Create a Service Principal¶
az ad sp create-for-rbac \
--name "cc-scan-pipeline" \
--role "Reader" \
--scopes /subscriptions/<your-subscription-id>
Grant vault-level read access (repeat per vault or assign at resource group level):
az role assignment create \
--assignee <sp-client-id> \
--role "Key Vault Secrets User" \
--scope /subscriptions/<sub-id>/resourceGroups/<rg>/providers/Microsoft.KeyVault/vaults/<vault>
Get Your Scanner API Key¶
Register at certifyclouds.com or run cc-scan --register locally. The key looks like cc-scan-abc1234567.
GitHub Actions¶
Secrets to Configure¶
In your repository, go to Settings > Secrets and variables > Actions and add:
| Secret | Value |
|---|---|
AZURE_CLIENT_ID | Service principal client ID |
AZURE_CLIENT_SECRET | Service principal client secret |
AZURE_TENANT_ID | Azure AD tenant ID |
CC_SCAN_KEY | CertifyClouds scanner API key |
Workflow: Fail on Critical/High Findings¶
name: Key Vault Security Audit
on:
push:
branches: [main]
pull_request:
branches: [main]
schedule:
- cron: '0 6 * * 1' # Every Monday at 06:00 UTC
jobs:
vault-audit:
name: Audit Key Vaults
runs-on: ubuntu-latest
steps:
- name: Install cc-scan
run: pip install certifyclouds
- name: Run Key Vault audit
env:
AZURE_CLIENT_ID: ${{ secrets.AZURE_CLIENT_ID }}
AZURE_CLIENT_SECRET: ${{ secrets.AZURE_CLIENT_SECRET }}
AZURE_TENANT_ID: ${{ secrets.AZURE_TENANT_ID }}
CC_SCAN_KEY: ${{ secrets.CC_SCAN_KEY }}
run: |
cc-scan \
--auth default \
--format json \
--output results.json
- name: Upload scan results
if: always()
uses: actions/upload-artifact@v4
with:
name: vault-audit-results
path: results.json
retention-days: 30
The workflow fails automatically when cc-scan exits with code 1 (critical or high findings). Exit code 2 (scan failure) also fails the build.

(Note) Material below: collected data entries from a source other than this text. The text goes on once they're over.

theorem writeCnQuota_same (hold : Bool) (v : W32) (s : State) : SameMem (writeCnQuota hold v s) s := by
  unfold writeCnQuota
  try dsimp only
  repeat' split
  all_goals (first | (simp [SameMem]; done) | exact rfl | (simp_all [SameMem]; done) | grind [SameMem] | (simp [SameMem]; grind [SameMem]) | (simp +zetaDelta [SameMem]; done) | ((try dsimp only); (repeat' (first | (exact SameMem.refl _) | assumption | (simp [SameMem]; done) | split | with_reducible refine SameMem.trans (setEvent_same ..) ?_ | with_reducible refine SameMem.trans (SameMem.foldl (fun _ _ => ?_) _ _) ?_ | with_reducible refine SameMem.trans (SameMem.foldr (fun _ _ => ?_) _ _) ?_ | with_reducible refine SameMem.trans rfl ?_)); done) | (refine SameMem.foldl ?_ _ _; intro st x; (try dsimp only); (repeat' split); all_goals (first | (simp [SameMem]; done) | (simp_all [SameMem]; done) | grind [SameMem])))

@[simp] theorem writeCnQuota_mem (hold : Bool) (v : W32) (s : State) : (writeCnQuota hold v s).mem = s.mem := writeCnQuota_same hold v s

theorem readNoteq_same (s : State) : SameMem (readNoteq s).2 s := by
  unfold readNoteq
  try dsimp only
  repeat' split
  all_goals (first | (simp [SameMem]; done) | exact rfl | (simp_all [SameMem]; done) | grind [SameMem] | (simp [SameMem]; grind [SameMem]) | (simp +zetaDelta [SameMem]; done) | ((try dsimp only); (repeat' (first | (exact SameMem.refl _) | assumption | (simp [SameMem]; done) | split | with_reducible refine SameMem.trans (SameMem.foldl (fun _ _ => ?_) _ _) ?_ | with_reducible refine SameMem.trans (SameMem.foldr (fun _ _ => ?_) _ _) ?_ | with_reducible refine SameMem.trans rfl ?_)); done) | (refine SameMem.foldl ?_ _ _; intro st x; (try dsimp only); (repeat' split); all_goals (first | (simp [SameMem]; done) | (simp_all [SameMem]; done) | grind [SameMem])))

@[simp] theorem readNoteq_mem (s : State) : (readNoteq s).2.mem = s.mem := readNoteq_same s

theorem countDoubt_same (dseq : Nat) (s : State) : SameMem (countDoubt dseq s) s := by
  unfold countDoubt
  try dsimp only
  repeat' split
  all_goals (first | (simp [SameMem]; done) | exact rfl | (simp_all [SameMem]; done) | grind [SameMem] | (simp [SameMem]; grind [SameMem]) | (simp +zetaDelta [SameMem]; done) | ((try dsimp only); (repeat' (first | (exact SameMem.refl _) | assumption | (simp [SameMem]; done) | split | with_reducible refine SameMem.trans (itemAdd_same ..) ?_ | with_reducible refine SameMem.trans (SameMem.foldl (fun _ _ => ?_) _ _) ?_ | with_reducible refine SameMem.trans (SameMem.foldr (fun _ _ => ?_) _ _) ?_ | with_reducible refine SameMem.trans rfl ?_)); done) | (refine SameMem.foldl ?_ _ _; intro st x; (try dsimp only); (repeat' split); all_goals (first | (simp [SameMem]; done) | (simp_all [SameMem]; done) | grind [SameMem])))

@[simp] theorem countDoubt_mem (dseq : Nat) (s : State) : (countDoubt dseq s).mem = s.mem := countDoubt_same dseq s

theorem replayActions_same (f : Found) (feed : Bool) (s : State) : SameMem (replayActions f feed s).2 s := by
  unfold replayActions
  try dsimp only
  repeat' split
  all_goals (first | (simp [SameMem]; done) | exact rfl | (simp_all [SameMem]; done) | grind [SameMem] | (simp [SameMem]; grind [SameMem]) | (simp +zetaDelta [SameMem]; done) | ((try dsimp only); (repeat' (first | (exact SameMem.refl _) | assumption | (simp [SameMem]; done) | split | with_reducible refine SameMem.trans (applyAction_same ..) ?_ | with_reducible refine SameMem.trans (SameMem.foldl (fun _ _ => ?_) _ _) ?_ | with_reducible refine SameMem.trans (SameMem.foldr (fun _ _ => ?_) _ _) ?_ | with_reducible refine SameMem.trans rfl ?_)); done) | (refine SameMem.foldl ?_ _ _; intro st x; (try dsimp only); (repeat' split); all_goals (first | (simp [SameMem]; done) | (simp_all [SameMem]; done) | grind [SameMem])))

@[simp] theorem replayActions_mem (f : Found) (feed : Bool) (s : State) : (replayActions f feed s).2.mem = s.mem := replayActions_same f feed s
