theorem cipherSlices_wf (fs : List HwFault) (s : State) : KeepMem (cipherSlices fs s) s := by
  unfold cipherSlices
  try dsimp only
  iterate 30 all_goals (try first | with_reducible exact KeepMem.refl _ | assumption | split | with_reducible refine KeepMem.trans (servePaddock_wf ..) ?_ | with_reducible refine KeepMem.trans (KeepMem.of_eq (fenceOverrun_mem ..)) ?_ | with_reducible refine KeepMem.trans (KeepMem.foldl (fun _ _ => ?_) _ _) ?_ | with_reducible refine KeepMem.trans (KeepMem.foldr (fun _ _ => ?_) _ _) ?_ | with_reducible refine KeepMem.trans (KeepMem.foldl_fst (fun _ _ => ?_) _ _) ?_ | with_reducible refine KeepMem.trans (KeepMem.foldl_snd (fun _ _ => ?_) _ _) ?_ | with_reducible refine KeepMem.trans (KeepMem.foldl_thd (fun _ _ => ?_) _ _) ?_ | (apply KeepMem.of_eq; simp; done) | with_reducible refine KeepMem.trans (KeepMem.record ..) ?_)
  all_goals (first | grind [servePaddock_wf])

theorem cipherFences_same (s : State) : SameMem (cipherFences s) s := by
  unfold cipherFences
  try dsimp only
  repeat' split
  all_goals (first | (simp [SameMem]; done) | exact rfl | (simp_all [SameMem]; done) | grind [SameMem] | (simp [SameMem]; grind [SameMem]) | (simp +zetaDelta [SameMem]; done) | ((try dsimp only); (repeat' (first | (exact SameMem.refl _) | assumption | (simp [SameMem]; done) | split | with_reducible refine SameMem.trans (setEvent_same ..) ?_ | with_reducible refine SameMem.trans (setEventIf_same ..) ?_ | with_reducible refine SameMem.trans (fenceUnit_same ..) ?_ | with_reducible refine SameMem.trans (SameMem.foldl (fun _ _ => ?_) _ _) ?_ | with_reducible refine SameMem.trans (SameMem.foldr (fun _ _ => ?_) _ _) ?_ | with_reducible refine SameMem.trans rfl ?_)); done) | (refine SameMem.foldl ?_ _ _; intro st x; (try dsimp only); (repeat' split); all_goals (first | (simp [SameMem]; done) | (simp_all [SameMem]; done) | grind [SameMem])))

@[simp] theorem cipherFences_mem (s : State) : (cipherFences s).mem = s.mem := cipherFences_same s

theorem cipherCuts_wf (s : State) : KeepMem (cipherCuts s) s := by
  unfold cipherCuts
  try dsimp only
  iterate 30 all_goals (try first | with_reducible exact KeepMem.refl _ | assumption | split | with_reducible refine KeepMem.trans (cipherBreak_wf ..) ?_ | with_reducible refine KeepMem.trans (KeepMem.foldl (fun _ _ => ?_) _ _) ?_ | with_reducible refine KeepMem.trans (KeepMem.foldr (fun _ _ => ?_) _ _) ?_ | with_reducible refine KeepMem.trans (KeepMem.foldl_fst (fun _ _ => ?_) _ _) ?_ | with_reducible refine KeepMem.trans (KeepMem.foldl_snd (fun _ _ => ?_) _ _) ?_ | with_reducible refine KeepMem.trans (KeepMem.foldl_thd (fun _ _ => ?_) _ _) ?_ | (apply KeepMem.of_eq; simp; done) | with_reducible refine KeepMem.trans (KeepMem.record ..) ?_)

theorem cutCipher_same (test : CJob → Bool) (status : Nat) (s : State) : SameMem (cutCipher test status s) s := by
  unfold cutCipher
  try dsimp only
  repeat' split
  all_goals (first | (simp [SameMem]; done) | exact rfl | (simp_all [SameMem]; done) | grind [SameMem] | (simp [SameMem]; grind [SameMem]) | (simp +zetaDelta [SameMem]; done) | ((try dsimp only); (repeat' (first | (exact SameMem.refl _) | assumption | (simp [SameMem]; done) | split | with_reducible refine SameMem.trans (SameMem.foldl (fun _ _ => ?_) _ _) ?_ | with_reducible refine SameMem.trans (SameMem.foldr (fun _ _ => ?_) _ _) ?_ | with_reducible refine SameMem.trans rfl ?_)); done) | (refine SameMem.foldl ?_ _ _; intro st x; (try dsimp only); (repeat' split); all_goals (first | (simp [SameMem]; done) | (simp_all [SameMem]; done) | grind [SameMem])))

@[simp] theorem cutCipher_mem (test : CJob → Bool) (status : Nat) (s : State) : (cutCipher test status s).mem = s.mem := cutCipher_same test status s

theorem cipherFrame_same (s : State) : SameMem (cipherFrame s) s := by
  unfold cipherFrame
  try dsimp only
  repeat' split
  all_goals (first | (simp [SameMem]; done) | exact rfl | (simp_all [SameMem]; done) | grind [SameMem] | (simp [SameMem]; grind [SameMem]) | (simp +zetaDelta [SameMem]; done) | ((try dsimp only); (repeat' (first | (exact SameMem.refl _) | assumption | (simp [SameMem]; done) | split | with_reducible refine SameMem.trans (SameMem.foldl (fun _ _ => ?_) _ _) ?_ | with_reducible refine SameMem.trans (SameMem.foldr (fun _ _ => ?_) _ _) ?_ | with_reducible refine SameMem.trans rfl ?_)); done) | (refine SameMem.foldl ?_ _ _; intro st x; (try dsimp only); (repeat' split); all_goals (first | (simp [SameMem]; done) | (simp_all [SameMem]; done) | grind [SameMem])))

@[simp] theorem cipherFrame_mem (s : State) : (cipherFrame s).mem = s.mem := cipherFrame_same s

theorem writeCfRsv_same (v : W32) (s : State) : SameMem (writeCfRsv v s) s := by
  unfold writeCfRsv
  try dsimp only
  repeat' split
  all_goals (first | (simp [SameMem]; done) | exact rfl | (simp_all [SameMem]; done) | grind [SameMem] | (simp [SameMem]; grind [SameMem]) | (simp +zetaDelta [SameMem]; done) | ((try dsimp only); (repeat' (first | (exact SameMem.refl _) | assumption | (simp [SameMem]; done) | split | with_reducible refine SameMem.trans (setEvent_same ..) ?_ | with_reducible refine SameMem.trans (SameMem.foldl (fun _ _ => ?_) _ _) ?_ | with_reducible refine SameMem.trans (SameMem.foldr (fun _ _ => ?_) _ _) ?_ | with_reducible refine SameMem.trans rfl ?_)); done) | (refine SameMem.foldl ?_ _ _; intro st x; (try dsimp only); (repeat' split); all_goals (first | (simp [SameMem]; done) | (simp_all [SameMem]; done) | grind [SameMem])))

@[simp] theorem writeCfRsv_mem (v : W32) (s : State) : (writeCfRsv v s).mem = s.mem := writeCfRsv_same v s

theorem writeCfCtx_same (v : W32) (s : State) : SameMem (writeCfCtx v s) s := by
  unfold writeCfCtx
  try dsimp only
  repeat' split
  all_goals (first | (simp [SameMem]; done) | exact rfl | (simp_all [SameMem]; done) | grind [SameMem] | (simp [SameMem]; grind [SameMem]) | (simp +zetaDelta [SameMem]; done) | ((try dsimp only); (repeat' (first | (exact SameMem.refl _) | assumption | (simp [SameMem]; done) | split | with_reducible refine SameMem.trans (setEvent_same ..) ?_ | with_reducible refine SameMem.trans (SameMem.foldl (fun _ _ => ?_) _ _) ?_ | with_reducible refine SameMem.trans (SameMem.foldr (fun _ _ => ?_) _ _) ?_ | with_reducible refine SameMem.trans rfl ?_)); done) | (refine SameMem.foldl ?_ _ _; intro st x; (try dsimp only); (repeat' split); all_goals (first | (simp [SameMem]; done) | (simp_all [SameMem]; done) | grind [SameMem])))

@[simp] theorem writeCfCtx_mem (v : W32) (s : State) : (writeCfCtx v s).mem = s.mem := writeCfCtx_same v s

end Sys2Proof.Machine
end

Workflow: Security Check Only¶
Use --security to check for misconfigurations only, without a full inventory:
- name: Check vault security posture
env:
AZURE_CLIENT_ID: ${{ secrets.AZURE_CLIENT_ID }}
AZURE_CLIENT_SECRET: ${{ secrets.AZURE_CLIENT_SECRET }}
AZURE_TENANT_ID: ${{ secrets.AZURE_TENANT_ID }}
CC_SCAN_KEY: ${{ secrets.CC_SCAN_KEY }}
run: |
cc-scan --auth default --security
Workflow: Scan Specific Subscriptions¶
- name: Audit production subscription only
env:
AZURE_CLIENT_ID: ${{ secrets.AZURE_CLIENT_ID }}
AZURE_CLIENT_SECRET: ${{ secrets.AZURE_CLIENT_SECRET }}
AZURE_TENANT_ID: ${{ secrets.AZURE_TENANT_ID }}
CC_SCAN_KEY: ${{ secrets.CC_SCAN_KEY }}
run: |
cc-scan \
--auth default \
--subscription ${{ vars.PROD_SUBSCRIPTION_ID }} \
--format json \
--output results.json
Soft failure mode
To audit without failing the build, capture the exit code manually:
Azure DevOps Pipelines¶
Variables to Configure¶
In your pipeline, go to Pipelines > Library > Variable Groups and add a variable group (e.g., certifyclouds-scanner) with:
| Variable | Value | Secret |
|---|---|---|
AZURE_CLIENT_ID | Service principal client ID | No |
AZURE_CLIENT_SECRET | Service principal client secret | Yes |
AZURE_TENANT_ID | Azure AD tenant ID | No |
CC_SCAN_KEY | CertifyClouds scanner API key | Yes |
Pipeline: Fail on Critical/High Findings¶
trigger:
branches:
include:
- main
schedules:
- cron: '0 6 * * 1'
displayName: Weekly Monday audit
branches:
include:
- main
always: true
pool:
vmImage: ubuntu-latest
variables:
- group: certifyclouds-scanner
steps:
- task: UsePythonVersion@0
inputs:
versionSpec: '3.11'
displayName: Set up Python
- script: pip install certifyclouds
displayName: Install cc-scan
- script: |
cc-scan \
--auth default \
--format json \
--output $(Build.ArtifactStagingDirectory)/results.json
displayName: Run Key Vault audit
env:
AZURE_CLIENT_ID: $(AZURE_CLIENT_ID)
AZURE_CLIENT_SECRET: $(AZURE_CLIENT_SECRET)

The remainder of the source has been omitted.